» Exercise directions
Filter the entries below down to the lines that hold "srcEnd".

▶

-- ==== Sys2Proof/Machine/Record.lean ====
section
/-! DEFINITION. What an engine command's record names (R320, R327, R328): the tiles and scratchpad regions on which the
command is outstanding from its entry until its completion (R140). -/

namespace Sys2Proof.Machine

/-- The fields of an endpoint word of a transfer record (R327). -/
structure Endpoint where
  tid : Nat
  kind : Nat
  core : Nat
  se : Nat
  rsv : Nat
  lo : List Nat
  deriving DecidableEq, Repr

def wordAt (r : List W64) (i : Nat) : W64 := r.getD i 0#64

/-- 32 bits at a byte offset of a record that is a multiple of 4. -/
def half (r : List W64) (off : Nat) : Nat := field (wordAt r (off / 8)) (off % 8 * 8) 32

def endpoint (w : W64) (lo : List Nat) : Endpoint :=
  ⟨field w 0 20, field w 20 2, field w 22 16, field w 38 2, field w 40 24, lo⟩

/-- Table 21.2. -/
def srcEnd (r : List W64) : Endpoint := endpoint (wordAt r 1) [half r 16, half r 20, half r 24]
/-- DST stands at bytes 28 to 35. -/
def dstEnd (r : List W64) : Endpoint :=
  endpoint (w64 (half r 28 + half r 32 * 2 ^ 32)) [half r 36, half r 40, half r 44]
def extent (r : List W64) (i : Nat) : Nat := field (wordAt r 6) (16 * i) 16 + 1

/-- Elements of the box of a record's tensor endpoint. -/
def boxElems (r : List W64) (rank : Nat) : Nat := ((List.range rank).map fun i => extent r i).foldl (· * ·) 1

/-- R328: the byte length of a copy: the box of the tensor endpoint, or N0 + 1 bytes. -/
def State.copyBytes (s : State) (ctx : Nat) (r : List W64) : Nat :=
  let a := srcEnd r
  let b := dstEnd r
  let box (e : Endpoint) (t : Option Tensor) : Option Nat :=
    if e.kind = 0 then t.map fun t => boxElems r t.rank * ebits t.efmt / 8 else none
  (box a (s.tensor? ctx a.tid) <|> box b (s.fillTensor? ctx b.tid)).getD (extent r 0)

/-- The element position of SE n of Table 1.1. -/
def sePos (n : Nat) : Nat := match n with | 0 => 0 | 1 => 7 | 2 => 56 | _ => 63

/-- The tile an endpoint names. -/
def State.endTile (s : State) (ctx : Nat) (e : Endpoint) : Option (Nat × Nat) :=
  if e.kind = 0 ∧ 0xF0000 ≤ e.tid then
    some (localPlace ((((s.team? ctx).bind fun t => t.desc? e.tid).map (·.mchi)).getD 0) e.tid)
  else none

/-- Is a queued or running transfer of a team outstanding on a tile? -/
def State.engineOnTile (s : State) (ctx mc slot : Nat) : Bool :=
  s.engines.any fun (_, cs) => cs.any fun c =>
    c.ctx == ctx && c.engine == 1 &&
      (s.endTile ctx (srcEnd c.record) == some (mc, slot) || s.endTile ctx (dstEnd c.record) == some (mc, slot))

/-- Regions of 128 words (1 KiB) that a byte run touches. -/
def seRegions (off len : Nat) : List Nat :=
  (List.range 16).filter fun r => decide (off < (r + 1) * 1024) && decide (r * 1024 < off + len)

/-- Is a queued or running transfer of a team outstanding on a region of an SE? -/
def State.engineOnSe (s : State) (ctx core pos region : Nat) : Bool :=
  s.engines.any fun (_, cs) => cs.any fun c =>
    c.ctx == ctx && c.engine == 1 && [srcEnd c.record, dstEnd c.record].any fun e =>
      e.kind == 1 && e.core == core && sePos e.se == pos &&
        (seRegions (e.lo.getD 0 0) (s.copyBytes ctx c.record)).contains region

end Sys2Proof.Machine
end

◀

» Exercise response
def srcEnd (r : List W64) : Endpoint := endpoint (wordAt r 1) [half r 16, half r 20, half r 24]
  let a := srcEnd r
      (s.endTile ctx (srcEnd c.record) == some (mc, slot) || s.endTile ctx (dstEnd c.record) == some (mc, slot))
    c.ctx == ctx && c.engine == 1 && [srcEnd c.record, dstEnd c.record].any fun e =>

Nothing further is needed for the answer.